Task material |
-- ==== Sys2Proof/Machine/Table.lean ====
section
/-! DEFINITION. Reading and writing the tables that are kept by number (log 18). -/

namespace Sys2Proof.Machine

/-- The entry of a number, if the table lists one. -/
def Table.look {α : Type} : Table α → Nat → Option α
  | [], _ => none
  | (k, v) :: t, n => if k = n then some v else Table.look t n

/-- The entry of a number, or the entry that an unlisted number has. -/
def Table.lookD {α : Type} (d : α) (t : Table α) (n : Nat) : α :=
  (Table.look t n).getD d

/-- Write the entry of a number, keeping the numbers rising. -/
def Table.put {α : Type} : Table α → Nat → α → Table α
  | [], n, v => [(n, v)]
  | (k, w) :: t, n, v =>
    if n < k then (n, v) :: (k, w) :: t
    else if n = k then (n, v) :: t
    else (k, w) :: Table.put t n v

/-- Remove the entry of a number. -/
def Table.del {α : Type} (t : Table α) (n : Nat) : Table α :=
  t.filter fun p => p.1 ≠ n

/-- Write the entry of a number in a table whose unlisted numbers have the entry `d`: writing `d` unlists it. -/
def Table.putD {α : Type} [DecidableEq α] (d : α) (t : Table α) (n : Nat) (v : α) : Table α :=
  if v = d then Table.del t n else Table.put t n v

/-- The canonical form: numbers strictly rising. -/
def Table.wf {α : Type} : Table α → Bool
  | [] => true
  | [_] => true
  | p :: q :: t => p.1 < q.1 && Table.wf (q :: t)

end Sys2Proof.Machine
end

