-- ==== Sys2Proof/Machine/Flags.lean ====
section
/-! DEFINITION. Flag bytes (R201), and the alert encoder's pending, overrun and enabled sets with the alert line (R214). -/

namespace Sys2Proof.Machine

/-- A flag byte: the flags from bit 0 upward, the other bits 0 (R201). -/
def flagByte : List Bool → Byte
  | [] => 0
  | b :: t => (flagByte t <<< 1) ||| (if b then 1 else 0)

/-- A single flag as a byte. -/
def boolByte (b : Bool) : Byte := flagByte [b]

/-- A received flag byte's flag in bit i; the bits that are not listed are ignored (R201; that the valid byte of a rule block is
read so is log 12). -/
def flagAt (b : Byte) (i : Nat) : Bool := b.getLsbD i

/-- The queue sources' pending state: the queue holds a notice (R214). -/
def NoticeQueue.pending (q : NoticeQueue) : Bool := !q.items.isEmpty

/-- The pending set, from priority 0: LINK, THERMAL, TIMING, CUSTODY, RULE, CAPACITY (R214). -/
def NoticeUnit.pendingSet (u : NoticeUnit) : Byte :=
  flagByte [u.linkEdge.pending, u.thermal.pending, u.timing.pending, u.custody.pending, u.rule.pending,
    u.capacityEdge.pending]

/-- The overrun set: an edge source's overrun flag, a queue source's DROPPED flag (R214). -/
def NoticeUnit.overrunSet (u : NoticeUnit) : Byte :=
  flagByte [u.linkEdge.overrun, u.thermal.dropped, u.timing.dropped, u.custody.dropped, u.rule.dropped,
    u.capacityEdge.overrun]

/-- The alert line: asserted while a source is both pending and enabled (R214). -/
def NoticeUnit.line (u : NoticeUnit) : Bool := (u.pendingSet &&& u.enabled) != 0

/-- The highest-priority source that is pending and enabled, or 255 (R215). -/
def NoticeUnit.highest (u : NoticeUnit) : Byte :=
  match [0, 1, 2, 3, 4, 5].find? (fun i => (u.pendingSet &&& u.enabled).getLsbD i) with
  | some i => byteOf i
  | none => 255

/-- The output pin that tells the host that something it has asked about is waiting (R214). -/
def alertLine (s : State) : Bool := s.notices.line

/-- An edge at an edge source: pending, or overrun when it is pending already (R214). -/
def Edge.raise (e : Edge) : Edge := if e.pending then { e with overrun := true } else { e with pending := true }

/-- A notice joins its queue, or is dropped and sets DROPPED when the queue holds 64 (R212). -/
def NoticeQueue.post (q : NoticeQueue) (n : Notice) : NoticeQueue :=
  if q.items.length < Config.noticeRoom then { q with items := q.items ++ [n] } else { q with dropped := true }

/-- A notice queue of the unit. -/
def NoticeUnit.queue (u : NoticeUnit) : QueueId → NoticeQueue
  | .custody => u.custody
  | .timing => u.timing
  | .thermal => u.thermal
  | .rule => u.rule

/-- Change one notice queue of the unit. -/
def NoticeUnit.modQueue (u : NoticeUnit) (q : QueueId) (f : NoticeQueue → NoticeQueue) : NoticeUnit :=
  match q with
  | .custody => { u with custody := f u.custody }
  | .timing => { u with timing := f u.timing }
  | .thermal => { u with thermal := f u.thermal }
  | .rule => { u with rule := f u.rule }

end Sys2Proof.Machine
end

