-- ==== Sys2Proof/Machine/Blocks.lean ====
section
/-! DEFINITION. The blocks that replies carry (R203): record, cell summary, roster entry, plan, class, zone, rule, link and
notice. -/

namespace Sys2Proof.Machine

/-- The time field of a record block: the deadline, the saved time of a held record, or 0 (R201). -/
def Custody.timeField (c : Custody) : Word :=
  match c.timing with
  | some (.armed d) => d
  | some (.held saved) => wordOf saved
  | none => 0

/-- The giver of a STAGED or CLAIMED record (R12). -/
def Custody.giver (c : Custody) : Option Nat := c.spot.map (·.giver)

/-- The receiver override of a BOOKED record (R16). -/
def Custody.receiverOverride : Custody → Option Byte
  | .booked _ _ _ ov _ => ov
  | _ => none

/-- The record block, 44 bytes (R203). -/
def recordBlock (s : State) (h : Handle) (r : Record) : List Byte :=
  let c := r.custody
  be16 h.wire ++ be32 (wordOf r.bin) ++
    [c.state.code, r.cls.code, r.wave, byteOf r.priority, byteOf (16 * r.originZone + r.presentZone),
      flagByte [r.warned, r.overdue, r.exempt, r.rescued, c.isHeld]] ++
    robotField c.party ++ robotField c.giver ++ robotField c.receiver ++ robotField c.lapsed ++ cellField c.cell ++
    [smallField (s.recordPosition h r), maskField (c.spot.map (·.mask)), maskField c.receiverOverride,
      smallField (r.route.map (·.plan)), smallField (r.route.map (·.leg)), byteOf (16 * r.hops + r.hopLimit)] ++
    be16 (halfOf r.exposure) ++ be16 (halfOf r.budget) ++ be32 ((c.spot.map (·.seq)).getD 0) ++ be32 c.timeField ++
    be32 r.openedAt

/-- The cell summary, 8 bytes; an undefined cell has zeros after its number (R42, R203). -/
def cellSummary (s : State) (n : Nat) : List Byte :=
  be16 (halfOf n) ++
    match s.cell n with
    | none => [0, 0, 0, 0, 0, 0]
    | some c => [1, c.state.code, byteOf c.capacity, byteOf c.stack.length, byteOf c.reserved, byteOf c.admissions]

/-- The number of replies that have been formed: the place of the next draw of a free value (log 8, log 9). -/
def State.draw (s : State) : Nat := s.sent.length + s.ports.unsent.length

/-- State and hold of the record a party reference names; with no reference the two bytes are free values (R90, log 8). -/
def partyBytes (s : State) (party : Option (Handle × Role)) : List Byte :=
  match party.bind fun p => s.recordOf p.1 with
  | some r => [r.custody.state.code, boolByte r.custody.isHeld]
  | none => [Config.unstatedByte s.draw 0, Config.unstatedByte s.draw 1]

/-- The roster entry block, 12 bytes (R90, R203). -/
def rosterBlock (s : State) (n : Nat) : List Byte :=
  let e := s.robot n
  let party := e.bind (·.party)
  be16 (halfOf n) ++
    [robotStateCode e, byteOf ((e.map (·.group)).getD 0), lastLinkCode (e.bind (·.lastLink))] ++
    handleField (party.map (·.1)) ++ [roleCode (party.map (·.2))] ++ partyBytes s party ++
    [byteOf ((e.map (·.misses)).getD 0), byteOf s.engine.missLimit]

/-- The cell group and receiver mask of each leg (R203). -/
def legBlock (legs : List Leg) : List Byte := legBytes (legs.map fun l => (byteOf l.group, l.mask))

/-- The plan block; an undefined plan has count 0 and no legs (R121, R203). -/
def planBlock (s : State) (n : Nat) : List Byte :=
  match s.plans.look n with
  | none => [byteOf n, 0] ++ be16 0
  | some p => [byteOf n, 1] ++ be16 (halfOf p.refs) ++ legBlock p.legs

/-- The class fields as CLASS-WRITE carries them (R160, R203). -/
def classBlock (s : State) (c : ThermalClass) : List Byte :=
  let p := s.dwell.params c
  [c.code, signedByte p.threshold, byteOf p.coefficient, byteOf p.base] ++ be16 (halfOf p.budget) ++
    [byteOf p.hopLimit, smallField p.rescue]

/-- The entry of a zone (R152). -/
def State.zone (s : State) (n : Nat) : Zone := s.dwell.zones.lookD .reset n

/-- The effective temperature: T, or T plus the stale margin when STALE, at most 120 (R157, R168). -/
def effective (margin : Nat) (z : Zone) : Int := min 120 (if z.stale then z.temperature + margin else z.temperature)

/-- The zone block, 6 bytes (R203). -/
def zoneBlock (s : State) (n : Nat) : List Byte :=
  let z := s.zone n
  [byteOf n, signedByte z.temperature, feedCode z.sensor, byteOf z.passes, boolByte z.stale,
    signedByte (effective s.dwell.staleMargin z)]

/-- A policy rule (R175). -/
def State.rule (s : State) (n : Nat) : Rule := s.rules.lookD .reset n

/-- The rule block with the hit flag, 25 bytes (R203). -/
def ruleBlock (s : State) (n : Nat) : List Byte :=
  let r := s.rule n
  [byteOf n, boolByte r.valid] ++ r.fields.bytes ++
    [flagByte [r.deny, r.overrides, r.notifyAlways, r.notifyOnce, r.exempt], r.overrideMask, r.scale.code,
      byteOf r.floor, boolByte r.hit]

/-- The link block, 6 bytes (R198, R199, R203). -/
def linkBlock (s : State) (l : Link) : List Byte :=
  let k := s.ports.robotLink l
  [linkCode l, boolByte k.up, boolByte k.mirror, byteOf k.bookWindow, byteOf k.claimWindow, byteOf k.silenceLimit]

/-- A link's byte in the STATUS reply: bit 0 state, bit 1 mirror (R203). -/
def linkStatus (s : State) (l : Link) : Byte :=
  flagByte [(s.ports.robotLink l).up, (s.ports.robotLink l).mirror]

/-- The notice block, 18 bytes; an absent bin ID is a free value (R203, log 9). -/
def noticeBlock (unstated : Word) (n : Notice) : List Byte :=
  [n.kind.code] ++ be32 n.time ++
    [flagByte [n.handle.isSome, n.bin.isSome, n.robot.isSome, n.cell.isSome, n.zone.isSome]] ++
    handleField n.handle ++ be32 ((n.bin.map wordOf).getD unstated) ++ robotField n.robot ++ cellField n.cell ++
    [byteOf (n.zone.getD 0), n.detail]

end Sys2Proof.Machine
end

Task description |
Above are the records; copy every line in them that holds the word "legs".

Task response |
def legBlock (legs : List Leg) : List Byte := legBytes (legs.map fun l => (byteOf l.group, l.mask))
/-- The plan block; an undefined plan has count 0 and no legs (R121, R203). -/
  | some p => [byteOf n, 1] ++ be16 (halfOf p.refs) ++ legBlock p.legs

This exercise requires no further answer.